Refresher on Hamilton-Jacobi-Bellman and dynamic programming

Published: June 23, 2024

This is a quick refresher on the basic formulation and ideas of Hamilton-Jacobi-Bellman (“HJB”) in optimal control, including dynamic programming for both deterministic and stochastic formulations.

The notes and notation here are adapted from [1], with additional notes from [2] and [3]. (We keep mean field game theory in mind for down the road.) I go into much more detail to understand each aspect.

I prioritize intuition/readability linking to references where appropriate.
We will focus on the key equations, not go too deeply into proofs and may skip some parts for brevity.
There may be imprecisions: all feedback and corrections are welcome.
Long equations may not show up on mobile.

Lastly, this focuses solely understanding HJB through the dynamic programming perspective. Later topics around the calculus of variations, Euler-Lagrange, viscosity solutions, etc. will be covered in future posts.

In a nutshell: the HJB equation defines the optimal control

From Wikipedia:

The Hamilton-Jacobi-Bellman (HJB) equation is a nonlinear partial differential equation that provides necessary and sufficient conditions for optimality of a control with respect to a loss function. Its solution is the value function of the optimal control problem which, once known, can be used to obtain the optimal control by taking the maximizer (or minimizer) of the Hamiltonian involved in the HJB equation.

where the value function is the optimal cost, with some associated optimal trajectory of states.

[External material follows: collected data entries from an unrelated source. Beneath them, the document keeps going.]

-- ==== Sys2Proof/Machine/Bytes.lean ====
section
/-! DEFINITION. Byte order and the one-byte codes of 09_the_control_port, 9.6 (R177, R179, R181 to R184). -/

namespace Sys2Proof.Machine

/-- A number as one byte. -/
def byteOf (n : Nat) : Byte := BitVec.ofNat 8 n

/-- The number a multi-byte field holds, high byte first (R177). -/
def beNat (bytes : List Byte) : Nat :=
  bytes.foldl (fun n b => n * 256 + b.toNat) 0

/-- `n` in `len` bytes, high byte first (R177). -/
def beBytes : Nat → Nat → List Byte
  | 0, _ => []
  | len + 1, n => byteOf (n / 256 ^ len) :: beBytes len n

/-- The number in the `len` bytes of a field that starts at byte `at_`. -/
def num (fields : List Byte) (at_ len : Nat) : Nat :=
  beNat ((fields.drop at_).take len)

/-- The byte 00h clear, 01h set of a flag (R181). -/
def flagByte (b : Bool) : Byte := if b then 1 else 0

/-- A byte of up to eight flags, the first at bit 0. -/
def flagBits (flags : List Bool) : Byte :=
  byteOf (flags.foldr (fun b n => (if b then 1 else 0) + 2 * n) 0)

/-- FFh, "none" in an optional index (R177). -/
def noneByte : Byte := 0xFF

/-- An optional index in one byte, FFh for none (R177). -/
def optByte : Option Nat → Byte
  | none => noneByte
  | some n => byteOf n

/-- An optional roll slot in two bytes, FFFFh for none (R177). -/
def optSlot : Option RollSlot → List Byte
  | none => [0xFF, 0xFF]
  | some k => beBytes 2 k

/-- Arm, 00h A, 01h B (R181). -/
def Arm.code : Arm → Byte
  | .A => 0
  | .B => 1

/-- Optional arm (R181). -/
def optArm : Option Arm → Byte
  | none => noneByte
  | some a => Arm.code a

/-- Result codes (R179). -/
def Result.code : Result → Byte
  | .ok => 0x00
  | .badField => 0x01
  | .notFound => 0x02
  | .duplicate => 0x03
  | .full => 0x04
  | .storeFull => 0x05
  | .wrongState => 0x06
  | .notReady => 0x07
  | .noStaged => 0x08
  | .busy => 0x09
  | .unknownRequest => 0x0A

/-- Device state in the READ STATUS answer (R181). -/
def DeviceState.code : DeviceState → Byte
  | .loading => 0
  | .unconfigured => 1
  | .ready => 2

/-- Roll state (R182). -/
def RollState.code : RollState → Byte
  | .docked => 0
  | .stored => 1
  | .carried => 2
  | .standby => 3
  | .running => 4
  | .stub => 5

/-- Stand state (R183). -/
def StandState.code : StandState → Byte
  | .off => 0
  | .empty => 1
  | .loaded => 2
  | .spliceDue => 3
  | .splicing => 4
  | .spliceHeld => 5
  | .webOut => 6

/-- Order state (R181). -/
def OrderState.code : OrderState → Byte
  | .waiting => 0
  | .assigned => 1
  | .loading => 2
  | .laden => 3
  | .unloading => 4
  | .done => 5
  | .cancelled => 6

/-- Order kind (R181, READ ORDER). -/
def OrderKind.code : OrderKind → Byte
  | .putaway => 0
  | .feed => 1
  | .returnStub => 2
  | .relocate => 3
  | .remove => 4

/-- Class (R181). -/
def OrderClass.code : OrderClass → Byte
  | .normal => 0
  | .urgent => 1

/-- Origin (R181, READ ORDER). -/
def OrderOrigin.code : OrderOrigin → Byte
  | .request => 0
  | .automatic => 1

/-- Vehicle state (R181). -/
def VehicleState.code : VehicleState → Byte
  | .offline => 0
  | .idle => 1
  | .outbound => 2
  | .loading => 3
  | .laden => 4
  | .unloading => 5
  | .faulted => 6

/-- Aisle mode (R181, READ AISLE). -/
def AisleMode.code : AisleMode → Byte
  | .free => 0
  | .working => 1
  | .parked => 2
  | .calledOff => 3

/-- Arm status (R181, READ STAND). -/
def ArmStatus.code : ArmStatus → Byte
  | .empty => 0
  | .reserved => 1
  | .ready => 2
  | .mismatch => 3
  | .stub => 4
  | .running => 5

/-- Slot state (R181, SET BUDGET). -/
def JobState.code : JobState → Byte
  | .free => 0
  | .staged => 1
  | .active => 2
  | .closed => 3

/-- Phase (R181, READ JOB). -/
def Phase.code : Phase → Byte
  | .startup => 0
  | .saleable => 1

/-- Length source (R181). -/
def LengthSource.code : LengthSource → Byte
  | .copy => 0
  | .roller => 1

/-- Refusal reason (R184). -/
def Reason.code : Reason → Byte
  | .badField => 0x01
  | .notAccepted => 0x02
  | .noOrder => 0x03
  | .orderOpen => 0x04
  | .wrongPlace => 0x05
  | .wrongRoll => 0x06
  | .noTenure => 0x07
  | .tenureHeld => 0x08
  | .aisleTaken => 0x09

/-- Outcome of a store (R183). -/
def StoreOutcome.code : StoreOutcome → Byte
  | .ok => 0
  | .noAck => 1
  | .timeout => 2

/-- Counter, two bytes: FFFFh none, 0000h expired, otherwise the hall seconds left (R181). -/
def Counter.bytes : Counter → List Byte
  | .none => [0xFF, 0xFF]
  | .expired => [0, 0]
  | .running left => beBytes 2 left

/-- A place as a fleet frame names it, two bytes (R184); 05h and the number for a vehicle (R181, Order place). -/
def Place.bytes : Place → List Byte
  | .dock => [0x00, 0x00]
  | .lane l => [0x01, byteOf l]
  | .arm n .A => [0x02, byteOf n]
  | .arm n .B => [0x03, byteOf n]
  | .exitBay => [0x04, 0x00]
  | .vehicle v => [0x05, byteOf v]

/-- The kind code of a notice (R183). -/
def NoticeKey.code : NoticeKey → Byte
  | .callUp _ => 0x01
  | .feedShort _ => 0x02
  | .spliceDone _ => 0x03
  | .spliceFailed _ => 0x04
  | .spliceUnexpected _ => 0x05
  | .webOut _ => 0x06
  | .stubStranded _ => 0x07
  | .standbyMismatch _ => 0x08
  | .orderDone _ => 0x09
  | .orderStalled _ => 0x0A
  | .orderCancelled _ => 0x0B
  | .aisleBlocked _ => 0x0C
  | .jobClosed _ => 0x0D
  | .budgetReached _ => 0x0E
  | .vehicleRefused _ => 0x0F
  | .vehicleFault _ => 0x10
  | .changeoverMissed => 0x11
  | .settingsStored => 0x12

/-- The object of a notice, FFh for none (R183). -/
def NoticeKey.object : NoticeKey → Byte
  | .callUp n | .feedShort n | .spliceDone n | .spliceFailed n => byteOf n
  | .spliceUnexpected n | .webOut n | .stubStranded n | .standbyMismatch n => byteOf n
  | .orderDone k | .orderStalled k | .orderCancelled k => byteOf k
  | .aisleBlocked g => byteOf g
  | .jobClosed j | .budgetReached j => byteOf j
  | .vehicleRefused v | .vehicleFault v => byteOf v
  | .changeoverMissed | .settingsStored => noneByte

/-- The six detail bytes of a notice, the unused ones 00h (R183). -/
def NoticeDetail.bytes : NoticeDetail → List Byte
  | .metres m => beBytes 2 m ++ [0, 0, 0, 0]
  | .tag t => beBytes 5 t ++ [0]
  | .standState s => s.code :: [0, 0, 0, 0, 0]
  | .orderDone number late => beBytes 2 number ++ flagByte late :: [0, 0, 0]
  | .order number => beBytes 2 number ++ [0, 0, 0, 0]
  | .vehicle v => byteOf v :: [0, 0, 0, 0, 0]
  | .job number => beBytes 2 number ++ [0, 0, 0, 0]
  | .reason r => r.code :: [0, 0, 0, 0, 0]
  | .faultCode c => byteOf c :: [0, 0, 0, 0, 0]
  | .outcome o => o.code :: [0, 0, 0, 0, 0]

/-- The notice readout (R183); all but the object 00h names no entry, as R173 answers for an empty list. -/
def noticeReadout : Option Notice → List Byte
  | none => 0 :: noneByte :: [0, 0, 0, 0, 0, 0, 0]
  | some n => n.key.code :: n.key.object :: byteOf n.count :: n.detail.bytes

/-- The kind byte and the fields of an instruction (R184). -/
def Message.bytes : Message → List Byte
  | .go number tag source dest =>
    0x41 :: (beBytes 2 number ++ beBytes 5 tag ++ source.bytes ++ dest.bytes)
  | .grant g => [0x42, byteOf g]
  | .waitTenure g => [0x43, 0x01, byteOf g, 0x00]
  | .waitArm n a => [0x43, 0x02, byteOf n, Arm.code a]
  | .leave g => [0x44, byteOf g]
  | .resume number => 0x45 :: beBytes 2 number
  | .standDown number => 0x46 :: beBytes 2 number
  | .ack kind => [0x47, kind]
  | .refuse kind reason => [0x48, kind, reason.code]

/-- The sum of bytes modulo 256. -/
def byteSum (bytes : List Byte) : Byte := bytes.foldl (· + ·) 0

/-- A fleet frame: start byte, N, the body, and the check byte that makes the sum after the start byte 0 (R103, R184). -/
def fleetFrameBytes (body : List Byte) : List Byte :=
  let counted := byteOf body.length :: body
  0x7E :: (counted ++ [0 - byteSum counted])

/-- The frame the transmitter sends for an instruction (R101, R184). -/
def Instruction.frame (i : Instruction) : List Byte :=
  fleetFrameBytes (byteOf i.vehicle :: i.message.bytes)

/-- The bytes of an answer frame after the status byte: M, code, tag, result and fields; an empty answer has M of 0 (R166, R179). -/
def answerBytes : Option Answer → List Byte
  | none => [0, 0]
  | some a => beBytes 2 (3 + a.fields.length) ++ a.code :: a.tag :: a.result.code :: a.fields

end Sys2Proof.Machine
end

Hamilton-Jacobi-Bellman, deterministic

Here we formulate the simplest, deterministic version of an agent’s optimal control problem.

The agent’s control problem

An agent faces the following deterministic optimal control problem:

\[\begin{align} \underset{a \in \mathcal{A}}{\min} \hspace{0.5cm}& \mathcal{J} := \left[\int_0^T L(x_s, a_s)ds + G(x_T) \right] & \text{cost functional} \\ \textbf{s.t. } \hspace{0.5cm}& \frac{\partial x_t}{\partial t} = f(x_t, a_t) & \text{state dynamics} \\ \hspace{0.5cm}& x_0 = x & \text{initial state condition} \\ \hspace{0.5cm}& \forall t \in [0, T]: x_t \in \mathbb{R}^d, a_t \in \mathcal{A} \subset \mathbb{R}^m & \text{states and controls} \\ f &: \mathbb{R}^d \times \mathbb{R}^m \to \mathbb{R}^d & \text{$f$ is deterministic} \end{align}\]

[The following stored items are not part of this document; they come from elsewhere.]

-- ==== Sys2Proof/Machine/Orders.lean ====
section
/-! DEFINITION. The dispatcher's requests and events: FEED, REMOVE, CANCEL ORDER, ABANDON ORDER, READ ORDER, pairing (04_transport_orders_and_feed_demand). -/

namespace Sys2Proof.Machine

/-! ## FEED -/

/-- A stand of a request, or BAD_FIELD. -/
def withStand (b : Nat) (body : StandNo → Reply) : Reply :=
  match fin? 8 b with
  | none => .refuse .badField
  | some n => body n

/-- FEED is refused with WRONG_STATE for the stand (R66 check 2). -/
def State.feedBlocked (s : State) (n : StandNo) : Bool :=
  decide (s.stands[n].state = .off) || (s.requirement n).isNone || !s.feedArmAvailable n

/-- The lane whose eligible front for a stand is a roll slot (R53, R66). -/
def State.frontLane (s : State) (n : StandNo) (k : RollSlot) : Option LaneNo :=
  (List.finRange 32).find? fun l =>
    match s.eligibleFront n l with
    | none => false
    | some p => decide (p.1 = k)

/-- The order fields of the FEED answer: number, slot, roll slot and tag, or 0, FFh, FFFFh and 0 (R181). -/
def State.feedAnswer (s : State) (slot : Option OrderSlot) : List Byte :=
  match slot.bind fun k => s.orders[k].map fun o => (k, o) with
  | none => beBytes 2 0 ++ noneByte :: [0xFF, 0xFF] ++ beBytes 5 0
  | some (k, o) => beBytes 2 o.number ++ byteOf k :: beBytes 2 o.roll ++ beBytes 5 o.rollTag

/-- FEED that names a roll (R66): a FEED order of origin REQUEST; the stand leaves the feed demand list. -/
def State.feedNamed (s : State) (n : StandNo) (ref : RollRef) : Reply :=
  match s.resolve ref with
  | none => .refuse .notFound
  | some (k, r) =>
    if s.feedBlocked n then .refuse .wrongState
    else
      match s.frontLane n k with
      | none => .refuse .wrongState
      | some l =>
        match s.freeOrderSlot with
        | none => .refuse .full
        | some slot =>
          let t := s.createOrder slot .feed .request k r (.lane l) (.arm n s.stands[n].feedArm)
          let u := { t with demand := t.demand.filter (· ≠ n) }
          .ok u.pair (u.feedAnswer (some slot))

/-- FEED that names no roll raises the stand's demand; for a stand already in the list the list is still examined (R66, R82). -/
def State.feedAny (s : State) (n : StandNo) : Reply :=
  if s.feedBlocked n then .refuse .wrongState
  else
    let t := if n ∈ s.demand then s.examine else s.raiseDemand n
    .ok t.pair (t.feedAnswer (t.openFeed n))

/-- FEED (R66). -/
def feed (f : List Byte) (s : State) : Reply :=
  withStand (byteAt f 0) fun n =>
    match optRollRef? (f.drop 1) with
    | none => .refuse .badField
    | some none => s.feedAny n
    | some (some ref) => s.feedNamed n ref

/-- FEED. -/
def execFeed (s : State) : Host.Outcome State Fault Refusal := .next (s.serve .feed feed)

/-! ## REMOVE -/

/-- The source of a REMOVE order (R62, R67): the dock, a lane front, the arm of a STUB or of a MISMATCH standby, or an IDLE vehicle without a current order. -/
def State.removeSource (s : State) (k : RollSlot) (r : Roll) : Option Place :=
  match r.state, r.location with
  | .stored, .lane l => if s.lanes[l].contents.head? = some k then some (.lane l) else none
  | .stub, .arm n a => some (.arm n a)
  | .standby, .arm n a => if (s.stands[n].arm a).status = .ready then none else some (.arm n a)
  | _, _ => s.looseSource r

/-- REMOVE (R67). -/
def remove (f : List Byte) (s : State) : Reply :=
  s.withRoll f fun k r =>
    if r.claim.isSome then .refuse .wrongState
    else
      match s.removeSource k r with
      | none => .refuse .wrongState
      | some source =>
        match s.freeOrderSlot with
        | none => .refuse .full
        | some slot =>
          .ok (s.createOrder slot .remove .request k r source .exitBay).pair
            (beBytes 2 s.newNumber ++ [byteOf slot])

/-- REMOVE. -/
def execRemove (s : State) : Host.Outcome State Fault Refusal := .next (s.serve .remove remove)

/-! ## CANCEL ORDER and ABANDON ORDER -/

/-- An order named by its number: 0 is BAD_FIELD, an unknown one NOT_FOUND (R77, R78). -/
def State.withOrder (s : State) (number : Nat) (body : OrderSlot → Order → Reply) : Reply :=
  if number = 0 then .refuse .badField
  else
    match s.orderNumbered number with
    | none => .refuse .notFound
    | some k =>
      match s.orders[k] with
      | none => .refuse .notFound
      | some o => body k o

/-- An order ends by CANCEL ORDER or ABANDON ORDER (R77, R78): withdrawn, its slot freed at once, the feed demand list examined. -/
def State.endOrder (s : State) (k : OrderSlot) (o : Order) : State :=
  (((s.withdraw k o).setOrder k none).examine).pair

/-- CANCEL ORDER (R77). -/
def cancelOrder (f : List Byte) (s : State) : Reply :=
  s.withOrder (num f 0 2) fun k o =>
    if o.state = .waiting ∨ o.state = .assigned ∨ o.state = .loading then
      .ok (s.endOrder k o) (beBytes 2 o.number ++ [byteOf k, o.state.code])
    else .refuse .wrongState

/-- CANCEL_ORDER. -/
def execCancelOrder (s : State) : Host.Outcome State Fault Refusal :=
  .next (s.serve .cancelOrder cancelOrder)

/-- ABANDON ORDER (R78). The vehicle keeps the roll, so it does not enter the idle list. -/
def abandonOrder (f : List Byte) (s : State) : Reply :=
  s.withOrder (num f 0 2) fun k o =>
    if o.state = .laden ∨ o.state = .unloading then
      .ok (s.endOrder k o) (beBytes 2 o.number ++ byteOf k :: beBytes 2 o.roll ++ beBytes 5 o.rollTag)
    else .refuse .wrongState

/-- ABANDON_ORDER. -/
def execAbandonOrder (s : State) : Host.Outcome State Fault Refusal :=
  .next (s.serve .abandonOrder abandonOrder)

/-! ## READ ORDER -/

/-- The order readout (R81, R181). -/
def orderReadout (k : OrderSlot) (o : Order) : List Byte :=
  beBytes 2 o.number ++ [byteOf k, o.kind.code, o.kind.cls.code, o.origin.code, o.state.code] ++
    beBytes 2 o.roll ++ beBytes 5 o.rollTag ++ o.source.bytes ++ o.dest.bytes ++
    [optByte (o.vehicle.map Fin.val), flagBits [o.stalled, o.late]] ++ o.deadline.bytes

/-- READ ORDER (R81). -/
def readOrder (f : List Byte) (s : State) : Reply :=
  match s.resolveOrder f with
  | .error e => .refuse e
  | .ok k =>
    match s.orders[k] with
    | none => .refuse .notFound
    | some o => .ok s (orderReadout k o)

/-- READ_ORDER. -/
def execReadOrder (s : State) : Host.Outcome State Fault Refusal := .next (s.serve .readOrder readOrder)

/-- PAIRING (R70). Every event that can bring its conditions about pairs in the same event; this is the pairing on its own. -/
def execPairing (s : State) : Host.Outcome State Fault Refusal := .next s.pair

end Sys2Proof.Machine
end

The explanation is as follows. Over the finite time horizon $t=0, \dots, T$, the agent wants to minimize the cost functional $\mathcal{J}$, which consists of a “running” cost $L(.)$ at each time $t$, and then a “terminal” cost $G(.)$ at the last time period $T$.

At each time step $t=0,\dots,T$, the mechanics are as follows:

The agent begins with a vector of states $x_t \in \mathcal{R}^d$.
Subsequently the agent decides which actions to take, aka the vector of controls $a_t \in \mathcal{R}^m$.
- This vector $a_t$ takes a measurable value within of a compact space $\mathcal{A}$, called the set of admissible controls.
Then, given the states $x_t$ and the controls decided upon $a_t$, this generates:
- The running cost $\mathcal{L}(x_t, a_t)$.
- The incremental change to the state vector $\dot{x}_t=f(x_t, a_t)$, and therefore the state vector $x_{t+\varepsilon}$ for the next period $t+\varepsilon$.
Alternatively upon completion, this yields the terminal cost $G(x_T)$.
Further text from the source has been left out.